I am using Postgres to store a variety of application data for a webapp. Part of the application involves storing and retrieving user uploaded files. I am storing the files in the filesystem with some associated metadata in the database.

I am trying to come up with a backup and archive strategy so that I can effectively backup and archive/restore the database and the linked files. Here are the things I want to accomplish.

  1. Perform routine backups that can be used for recovery from failures and which include all DB data and the linked files. Ideally, this backup would be done while the app is running. Live backup is certainly possible with a DB but I am not sure how to keep the linked files consistent with the database during the backup process

  2. Archive chunks of data as they become "old". These chunks must includes the database data plus any linked files. It should be possible to put the archived data back into production again. It would be ideal if it were easy to determine which ranges of objects were stored in each chunk.

Do you have any advice for how to accomplish these goals? If the files were in the database as BLOBS these tasks would be much easier since normal database backup and restore functionality would handle this. I am not sure how to accomplish the same thing when file data is linked to database rows.

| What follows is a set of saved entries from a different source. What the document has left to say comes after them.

-- ==== Sys2Proof/Laws/Geodetic.lean ====
section
/-! SUPPORT. What the shared geodetic functions can do (R141 to R147): the configuration checks, the modes, and that
each decoder inverts its encoder. -/

namespace Sys2Proof.Machine

theorem scale_lt (s : State) : s.scale < 2 ^ 32 := s.posScale.isLt

/-- R141, everything `GeoCfg` can do. -/
theorem geoCfg_eq (needB : Bool) (s : State) : geoCfg needB s =
    if s.scale = 0 then .error (configError 0x100)
    else if needB = true ∧ ¬ s.lonBaseLegal then .error (configError 0x108) else .ok () := by
  unfold geoCfg
  have hs := scale_lt s
  by_cases h : s.scale = 0
  · rw [require_of_not (by omega), if_pos h, bind_error]
  · rw [require_of (by omega), if_neg h, bind_ok]
    by_cases h2 : needB = true ∧ ¬ s.lonBaseLegal
    · rw [require_of_not (fun hp => h2.2 (hp h2.1)), if_pos h2]
    · rw [require_of (fun hp => by_contra fun hc => h2 ⟨hp, hc⟩), if_neg h2]

theorem geoCfg_ok_iff (needB : Bool) (s : State) :
    geoCfg needB s = .ok () ↔ s.scaleLegal ∧ (needB = true → s.lonBaseLegal) := by
  rw [geoCfg_eq]
  unfold State.scaleLegal
  split
  · simp; omega
  · split
    · simp_all
    · rename_i h1 h2
      simp only [true_iff]
      exact ⟨by omega, fun hp => by_contra fun hc => h2 ⟨hp, hc⟩⟩

theorem geoCfg_error {needB : Bool} {s : State} {e : CmdError} (h : geoCfg needB s = .error e) :
    ∃ addr, e = configError addr := by
  rcases bind_eq_error h with h | ⟨_, _, h⟩ <;> exact ⟨_, (require_error h).2⟩

/-- R29: the greatest position width. -/
theorem wPos_le {S : Nat} (h : S < 2 ^ 32) : wPos S ≤ 41 := (bitsNeeded_le_iff _ _).2 (by omega)

/-! ### Modes (R145) -/

/-- A record of full resolution uses W_POS bits. -/
theorem lonMode_full_width {S B : Nat} {plat : Int} (h : (lonMode S B plat).full = true) :
    (lonMode S B plat).width = wPos S := by
  unfold lonMode at *
  dsimp only at *
  split <;> simp_all
  split <;> simp_all
  split <;> simp_all
  split <;> simp_all

/-- A delta uses between B and B + 3 bits. -/
theorem lonMode_delta_width {S B : Nat} {plat : Int} (h : (lonMode S B plat).full = false) :
    B ≤ (lonMode S B plat).width ∧ (lonMode S B plat).width ≤ B + 3 := by
  unfold lonMode at *
  dsimp only at *
  split <;> simp_all
  split <;> simp_all
  split <;> simp_all
  split <;> simp_all

theorem lonMode_width_pos {S B : Nat} (hS : 1 ≤ S) (hB : 1 ≤ B) (plat : Int) : 1 ≤ (lonMode S B plat).width := by
  cases h : (lonMode S B plat).full with
  | true => rw [lonMode_full_width h]; exact wPos_pos hS
  | false => have := lonMode_delta_width h; omega

theorem lonMode_width_le {S B : Nat} (hS : S < 2 ^ 32) (hB : B ≤ 61) (plat : Int) : (lonMode S B plat).width ≤ 64 := by
  cases h : (lonMode S B plat).full with
  | true => rw [lonMode_full_width h]; have := wPos_le hS; omega
  | false => have := lonMode_delta_width h; omega

/-! ### Encoders and decoders -/

/-- R142: a latitude that fits is packed as its offset value. -/
theorem latEnc_of_fits {S : Nat} {lat : Int} (h : latFits S lat) (fid : BitVec 8) (ix : BitVec 24) :
    latEnc S lat fid ix = .ok (lat + 90 * S).toNat := packUnsigned_of_fits h.1 h.2 _

theorem latEnc_of_not_fits {S : Nat} {lat : Int} (h : ¬ latFits S lat) (fid : BitVec 8) (ix : BitVec 24) :
    latEnc S lat fid ix = .error (rangeError fid ix (wrap64 lat)) := packUnsigned_of_not_fits h _

/-- R142: the decoder inverts the encoder. -/
theorem latDec_latEnc {S p : Nat} {lat : Int} {fid : BitVec 8} {ix : BitVec 24} (h : latEnc S lat fid ix = .ok p) :
    latDec S p = lat ∧ p < 2 ^ wPos S := by
  obtain ⟨h1, h2⟩ := packUnsigned_ok h
  exact ⟨by unfold latDec; omega, h2⟩

theorem lonFullEnc_of_fits {S : Nat} {lon : Int} (h : lonFullFits S lon) (fid : BitVec 8) (ix : BitVec 24) :
    lonFullEnc S lon fid ix = .ok (lon + 180 * S).toNat := packUnsigned_of_fits h.1 h.2 _

theorem lonFullEnc_of_not_fits {S : Nat} {lon : Int} (h : ¬ lonFullFits S lon) (fid : BitVec 8) (ix : BitVec 24) :
    lonFullEnc S lon fid ix = .error (rangeError fid ix (wrap64 lon)) := packUnsigned_of_not_fits h _

/-- R144: the decoder inverts the encoder. -/
theorem lonFullDec_lonFullEnc {S p : Nat} {lon : Int} {fid : BitVec 8} {ix : BitVec 24}
    (h : lonFullEnc S lon fid ix = .ok p) : lonFullDec S p = lon ∧ p < 2 ^ wPos S := by
  obtain ⟨h1, h2⟩ := packUnsigned_ok h
  exact ⟨by unfold lonFullDec; omega, h2⟩

theorem deltaHalf_eq (w : Nat) : deltaHalf w = 2 ^ (w - 1) := by simp [deltaHalf]

theorem two_pow_pred {w : Nat} (hw : 1 ≤ w) : (2 : Int) ^ w = 2 * 2 ^ (w - 1) := by
  obtain ⟨k, rfl⟩ := Nat.exists_eq_add_of_le hw
  rw [Nat.add_sub_cancel_left, Nat.add_comm, pow_succ]
  ring

/-- R146: "the representable differences" are those whose offset value fits the width. -/
theorem lonDeltaFits_iff {w : Nat} (hw : 1 ≤ w) (val ref : Int) :
    lonDeltaFits w val ref ↔ 0 ≤ (ref - val) + deltaHalf w ∧ (ref - val) + deltaHalf w < 2 ^ w := by
  rw [deltaHalf_eq, two_pow_pred hw]
  unfold lonDeltaFits
  constructor <;> intro h <;> constructor <;> linarith [h.1, h.2]

/-- R147: the value a longitude is packed as. -/
theorem lonEnc_of_fits {S B : Nat} {val ref plat : Int} (hw : 1 ≤ (lonMode S B plat).width)
    (h : lonFits S B val ref plat) (fid : BitVec 8) (ix : BitVec 24) :
    lonEnc S B val ref plat fid ix = .ok (if (lonMode S B plat).full then val + 180 * S
      else (ref - val) + 2 ^ ((lonMode S B plat).width - 1)).toNat := by
  unfold lonEnc lonFits at *
  dsimp only
  split
  · rw [if_pos ‹_›] at h
    exact lonFullEnc_of_fits h fid ix
  · rw [if_neg ‹_›] at h
    rw [← deltaHalf_eq]
    have := (lonDeltaFits_iff hw _ _).1 h
    exact packUnsigned_of_fits this.1 this.2 _

theorem lonEnc_of_not_fits {S B : Nat} {val ref plat : Int} (hw : 1 ≤ (lonMode S B plat).width)
    (h : ¬ lonFits S B val ref plat) (fid : BitVec 8) (ix : BitVec 24) :
    lonEnc S B val ref plat fid ix = .error (rangeError fid ix (wrap64 val)) := by
  unfold lonEnc lonFits at *
  dsimp only
  split
  · rw [if_pos ‹_›] at h
    exact lonFullEnc_of_not_fits h fid ix
  · rw [if_neg ‹_›] at h
    exact packUnsigned_of_not_fits (fun hp => h ((lonDeltaFits_iff hw _ _).2 hp)) _

/-- R147: the decoder inverts the encoder, in both modes. -/
theorem lonDec_lonEnc {S B p : Nat} {val ref plat : Int} {fid : BitVec 8} {ix : BitVec 24}
    (h : lonEnc S B val ref plat fid ix = .ok p) :
    lonDec S B p ref plat = val ∧ p < 2 ^ (lonMode S B plat).width := by
  unfold lonEnc at h
  unfold lonDec
  dsimp only at h ⊢
  split at h
  · rw [if_pos ‹_›, lonMode_full_width ‹_›]
    exact lonFullDec_lonFullEnc h
  · rw [if_neg ‹_›]
    obtain ⟨h1, h2⟩ := packUnsigned_ok h
    exact ⟨by unfold lonDeltaDec; omega, h2⟩

theorem latEnc_error {S : Nat} {lat : Int} {fid : BitVec 8} {ix : BitVec 24} {e : CmdError}
    (h : latEnc S lat fid ix = .error e) : e = rangeError fid ix (wrap64 lat) := packUnsigned_error h

theorem lonFullEnc_error {S : Nat} {lon : Int} {fid : BitVec 8} {ix : BitVec 24} {e : CmdError}
    (h : lonFullEnc S lon fid ix = .error e) : e = rangeError fid ix (wrap64 lon) := packUnsigned_error h

theorem lonEnc_error {S B : Nat} {val ref plat : Int} {fid : BitVec 8} {ix : BitVec 24} {e : CmdError}
    (h : lonEnc S B val ref plat fid ix = .error e) : e = rangeError fid ix (wrap64 val) := by
  unfold lonEnc at h
  dsimp only at h
  split at h <;> exact packUnsigned_error h

end Sys2Proof.Machine
end

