-- ==== Sys2Proof/Laws/Waveform.lean ====
section
/-! SUPPORT. What the packet compressor's shared functions can do (R171 to R180): every field fits its width, the selection
takes the first of the smallest types, decoding the fields of a type gives the samples back, and what decoding any packet
can answer. -/

namespace Sys2Proof.Machine

/-! ### Lists of differences -/

theorem minInt_le {ds : List Int} {d : Int} (h : d ∈ ds) : minInt ds ≤ d := by
  induction ds with
  | nil => cases h
  | cons x xs ih =>
    cases xs with
    | nil => simp_all [minInt]
    | cons y ys =>
      rw [minInt]
      · rcases List.mem_cons.1 h with rfl | h
        · exact min_le_left _ _
        · exact le_trans (min_le_right _ _) (ih h)
      · simp

theorem minInt_mem {ds : List Int} (h : ds ≠ []) : minInt ds ∈ ds := by
  induction ds with
  | nil => exact absurd rfl h
  | cons x xs ih =>
    cases xs with
    | nil => simp [minInt]
    | cons y ys =>
      rw [minInt]
      · rcases min_choice x (minInt (y :: ys)) with e | e <;> rw [e]
        · exact List.mem_cons_self ..
        · exact List.mem_cons_of_mem _ (ih (by simp))
      · simp

theorem le_maxNat {es : List Nat} {e : Nat} (h : e ∈ es) : e ≤ maxNat es := by
  induction es with
  | nil => cases h
  | cons x xs ih =>
    rcases List.mem_cons.1 h with rfl | h
    · exact le_max_left _ _
    · exact le_trans (ih h) (le_max_right _ _)

theorem maxNat_le {es : List Nat} {b : Nat} (h : ∀ e ∈ es, e ≤ b) : maxNat es ≤ b := by
  induction es with
  | nil => exact Nat.zero_le _
  | cons x xs ih =>
    exact max_le (h x (List.mem_cons_self ..)) (ih fun e he => h e (List.mem_cons_of_mem _ he))

@[simp] theorem length_diffs (xs : List Int) : (diffs xs).length = xs.length - 1 := by
  induction xs with
  | nil => rfl
  | cons a t ih =>
    cases t with
    | nil => rfl
    | cons b t => simp only [diffs, List.length_cons, ih]; simp

/-- R172, R173: differences of values between `lo` and `hi`. -/
theorem diffs_bound {lo hi : Int} {xs : List Int} (h : ∀ x ∈ xs, lo ≤ x ∧ x ≤ hi) :
    ∀ d ∈ diffs xs, lo - hi ≤ d ∧ d ≤ hi - lo := by
  induction xs with
  | nil => simp [diffs]
  | cons a t ih =>
    cases t with
    | nil => simp [diffs]
    | cons b t =>
      intro d hd
      rcases List.mem_cons.1 hd with rfl | hd
      · have h1 := h a (by simp)
        have h2 := h b (by simp)
        omega
      · exact ih (fun x hx => h x (List.mem_cons_of_mem _ hx)) d hd

/-- R178: cumulative sums undo differences. -/
theorem cumSum_diffs (a : Int) (t : List Int) : cumSum a (diffs (a :: t)) = a :: t := by
  induction t generalizing a with
  | nil => rfl
  | cons b t ih => rw [diffs, cumSum, show a + (b - a) = b by omega, ih]

theorem length_cumSum (a : Int) (ds : List Int) : (cumSum a ds).length = ds.length + 1 := by
  induction ds generalizing a with
  | nil => rfl
  | cons d ds ih => simp [cumSum, ih]

@[simp] theorem length_offsetList (ds : List Int) : (offsetList ds).length = ds.length := by simp [offsetList]

theorem offset_nonneg {ds : List Int} {d : Int} (h : d ∈ ds) : 0 ≤ d + offsetOf ds := by
  have := minInt_le h
  unfold offsetOf
  omega

/-- R178: removing the offset undoes adding it. -/
theorem unoffset_offsetList (ds : List Int) : unoffset (offsetOf ds) (offsetList ds) = ds := by
  unfold unoffset offsetList
  rw [List.map_map]
  conv_rhs => rw [← List.map_id ds]
  apply List.map_congr_left
  intro d hd
  have := offset_nonneg hd
  simp only [Function.comp, id]
  omega

theorem offsetList_lt {ds : List Int} {e : Nat} (h : e ∈ offsetList ds) : e < 2 ^ deltaWidth ds :=
  lt_of_le_of_lt (le_maxNat h) (lt_two_pow_bitsNeeded _)

theorem offsetOf_bound {ds : List Int} {lo hi : Int} (hne : ds ≠ []) (h : ∀ d ∈ ds, lo ≤ d ∧ d ≤ hi) :
    -hi ≤ offsetOf ds ∧ offsetOf ds ≤ -lo := by
  have := h _ (minInt_mem hne)
  unfold offsetOf
  omega

theorem offsetList_le {ds : List Int} {lo hi : Int} (hne : ds ≠ []) (h : ∀ d ∈ ds, lo ≤ d ∧ d ≤ hi) {e : Nat}
    (he : e ∈ offsetList ds) : (e : Int) ≤ hi - lo := by
  obtain ⟨d, hd, rfl⟩ := List.mem_map.1 he
  have h1 := h d hd
  have h2 := offsetOf_bound hne h
  have h3 := offset_nonneg hd
  omega

/-- R175: the delta width of differences in a range of `n` values. -/
theorem deltaWidth_le {ds : List Int} {lo hi : Int} {b : Nat} (hne : ds ≠ []) (h : ∀ d ∈ ds, lo ≤ d ∧ d ≤ hi)
    (hb : hi - lo < 2 ^ b) : deltaWidth ds ≤ b := by
  unfold deltaWidth
  rw [bitsNeeded_le_iff]
  have hp : (0 : Int) < 2 ^ b := by positivity
  have : maxNat (offsetList ds) ≤ (hi - lo).toNat := maxNat_le fun e he => by
    have := offsetList_le hne h he
    omega
  have h0 : 0 ≤ hi - lo := by
    obtain ⟨d, hd⟩ := List.exists_mem_of_ne_nil _ hne
    have := h d hd
    omega
  zify
  zify at this
  omega

theorem fieldsWidth_deltaFields (ds : List Int) : fieldsWidth (deltaFields ds) = ds.length * deltaWidth ds := by
  rw [deltaFields, fieldsWidth_map_const, length_offsetList]

theorem deltaFields_fit {ds : List Int} : ∀ f ∈ deltaFields ds, f.2 < 2 ^ f.1 := by
  intro f hf
  obtain ⟨e, he, rfl⟩ := List.mem_map.1 hf
  exact offsetList_lt he

/-! ### Packets -/

@[simp] theorem length_toInts (s : List Nat) : (toInts s).length = s.length := by simp [toInts]

theorem toInts_bound {s : List Nat} (h : samplesLegal s) : ∀ x ∈ toInts s, (0 : Int) ≤ x ∧ x ≤ 1023 := by
  intro x hx
  obtain ⟨n, hn, rfl⟩ := List.mem_map.1 hx
  have := h n hn
  simp only [Config.maxSample] at this
  omega

theorem ne_nil_of_length {α : Type} {l : List α} {n : Nat} (h : l.length = n + 1) : l ≠ [] := by
  rintro rfl
  simp at h

theorem firstDiffs_length {s : List Nat} (h : s.length = 64) : (firstDiffs s).length = 63 := by
  simp [firstDiffs, h]

theorem firstDiffs_bound {s : List Nat} (h : samplesLegal s) : ∀ d ∈ firstDiffs s, (-1023 : Int) ≤ d ∧ d ≤ 1023 := by
  have := diffs_bound (toInts_bound h)
  simpa [firstDiffs] using this

theorem secondDiffs_length {s : List Nat} (h : s.length = 64) : (diffs (firstDiffs s)).length = 62 := by
  simp [firstDiffs_length h]

theorem secondDiffs_bound {s : List Nat} (h : samplesLegal s) :
    ∀ d ∈ diffs (firstDiffs s), (-2046 : Int) ≤ d ∧ d ≤ 2046 := by
  have := diffs_bound (firstDiffs_bound h)
  simpa using this

theorem length_crossDiffs {s r : List Nat} (h : s.length = 64) (hr : r.length = 64) :
    (crossDiffs s r).length = 64 := by simp [crossDiffs, h, hr]

theorem mem_crossDiffs {s r : List Nat} {d : Int} (h : d ∈ crossDiffs s r) :
    ∃ a ∈ s, ∃ b ∈ r, d = (a : Int) - b := by
  unfold crossDiffs at h
  rw [List.mem_iff_getElem] at h
  obtain ⟨i, hi, rfl⟩ := h
  rw [List.getElem_zipWith]
  exact ⟨_, List.getElem_mem _, _, List.getElem_mem _, rfl⟩

/-- R178, type 3: adding the reference undoes subtracting it. -/
theorem zipWith_crossDiffs {s r : List Nat} (h : s.length = r.length) :
    List.zipWith (fun (a : Nat) (x : Int) => (a : Int) + x) r (crossDiffs s r) = toInts s := by
  unfold crossDiffs toInts
  induction s generalizing r with
  | nil => cases r <;> simp_all
  | cons a s ih =>
    cases r with
    | nil => simp at h
    | cons b r =>
      simp only [List.zipWith_cons_cons, List.map_cons, List.cons.injEq]
      exact ⟨by omega, ih (by simpa using h)⟩

theorem fieldsWidth_type0 {s : List Nat} (h : s.length = 64) : fieldsWidth (type0 s) = 643 := by
  rw [type0, fieldsWidth_cons, fieldsWidth_map_const Config.smpw (fun x => x), h]
  rfl

theorem fieldsWidth_type1 {s : List Nat} (h : s.length = 64) :
    fieldsWidth (type1 s) = 28 + 63 * deltaWidth (firstDiffs s) := by
  simp only [type1, fieldsWidth_cons, fieldsWidth_deltaFields, firstDiffs_length h]
  omega

theorem fieldsWidth_type2 {s : List Nat} (h : s.length = 64) :
    fieldsWidth (type2 s) = 51 + 62 * deltaWidth (diffs (firstDiffs s)) := by
  simp only [type2, fieldsWidth_cons, fieldsWidth_deltaFields, secondDiffs_length h]
  omega

theorem fieldsWidth_type3 {s r : List Nat} (h : s.length = 64) (hr : r.length = 64) :
    fieldsWidth (type3 s r) = 18 + 64 * deltaWidth (crossDiffs s r) := by
  simp only [type3, fieldsWidth_cons, fieldsWidth_deltaFields, length_crossDiffs h hr]
  omega

theorem headD_le {s : List Nat} (h : samplesLegal s) : s.headD 0 ≤ 1023 := by
  cases s with
  | nil => simp
  | cons a t => exact h a (by simp)

theorem crossDiffs_bound {s r : List Nat} (h : samplesLegal s) (hr : samplesLegal r) :
    ∀ d ∈ crossDiffs s r, (-1023 : Int) ≤ d ∧ d ≤ 1023 := by
  intro d hd
  obtain ⟨a, ha, b, hb, rfl⟩ := mem_crossDiffs hd
  have h1 := h a ha
  have h2 := hr b hb
  simp only [Config.maxSample] at h1 h2
  omega

/-- R175: the delta widths of legal packets. -/
theorem width1_le {s : List Nat} (h : packetLegal s) : deltaWidth (firstDiffs s) ≤ 11 :=
  deltaWidth_le (ne_nil_of_length (firstDiffs_length h.1)) (firstDiffs_bound h.2) (by norm_num)

theorem width2_le {s : List Nat} (h : packetLegal s) : deltaWidth (diffs (firstDiffs s)) ≤ 12 :=
  deltaWidth_le (ne_nil_of_length (secondDiffs_length h.1)) (secondDiffs_bound h.2) (by norm_num)

theorem width3_le {s r : List Nat} (h : packetLegal s) (hr : packetLegal r) : deltaWidth (crossDiffs s r) ≤ 11 :=
  deltaWidth_le (ne_nil_of_length (length_crossDiffs h.1 hr.1)) (crossDiffs_bound h.2 hr.2) (by norm_num)

/-- R175: "every field's value fits its width", for types 0 to 2. -/
theorem type0_fit {s : List Nat} (h : packetLegal s) : ∀ f ∈ type0 s, f.2 < 2 ^ f.1 := by
  intro f hf
  rcases List.mem_cons.1 hf with rfl | hf
  · norm_num
  · obtain ⟨x, hx, rfl⟩ := List.mem_map.1 hf
    have := h.2 x hx
    simp only [Config.maxSample, Config.smpw] at *
    omega

theorem type1_fit {s : List Nat} (h : packetLegal s) : ∀ f ∈ type1 s, f.2 < 2 ^ f.1 := by
  have h1 := headD_le h.2
  have h2 := offsetOf_bound (ne_nil_of_length (firstDiffs_length h.1)) (firstDiffs_bound h.2)
  have h3 := width1_le h
  intro f hf
  simp only [type1, List.mem_cons] at hf
  rcases hf with rfl | rfl | rfl | rfl | hf
  · norm_num
  · simp only; omega
  · simp only; omega
  · simp only; omega
  · exact deltaFields_fit f hf

theorem type2_fit {s : List Nat} (h : packetLegal s) : ∀ f ∈ type2 s, f.2 < 2 ^ f.1 := by
  have hne := ne_nil_of_length (firstDiffs_length h.1)
  have h1 := headD_le h.2
  have h2 := offsetOf_bound hne (firstDiffs_bound h.2)
  have h3 := width2_le h
  have h4 := offsetOf_bound (ne_nil_of_length (secondDiffs_length h.1)) (secondDiffs_bound h.2)
  have h5 : (offsetList (firstDiffs s)).headD 0 ≤ 2046 := by
    cases he : offsetList (firstDiffs s) with
    | nil => simp
    | cons e es =>
      have := offsetList_le hne (firstDiffs_bound h.2) (e := e) (by rw [he]; simp)
      simp only [List.headD_cons]
      omega
  intro f hf
  simp only [type2, List.mem_cons] at hf
  rcases hf with rfl | rfl | rfl | rfl | rfl | rfl | hf
  · norm_num
  · simp only; omega
  · simp only; omega
  · simp only; omega
  · simp only; omega
  · simp only; omega
  · exact deltaFields_fit f hf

Note: I asked this question on ServerFault but I did not get any response there. The link to that question is: https://serverfault.com/q/284218/85719

busyspin
  • 43
  • 3

2 Answers2

2

If you store your files by hash to and link with the hash to the database row, you can simplify maintaining consistency.

In that case you can either:

  • keep on incrementally backing up the filesystem (eg with rsync) and never delete

    or

  • if you need to free up space, keep an audit of link count and when the last link was deleted - you can then periodically purge the filesystem of files not linked to in your recovery window. Something like rsnapshot might help you archive these long-term in a space efficient way
Jack Douglas
  • 40,517
  • 16
  • 106
  • 178
1

LVM + snapshots may be your best bet, if you want a clean and easy restore. It doesn't provide Point-in-time recovery, as the changes that are reverted or overwritten between snapshots are invisible, but at least your files and database are backed up in consistent state.

http://tldp.org/HOWTO/LVM-HOWTO/snapshots_backup.html

http://www.howtoforge.com/linux_lvm_snapshots

Bryan Agee
  • 801
  • 1
  • 8
  • 16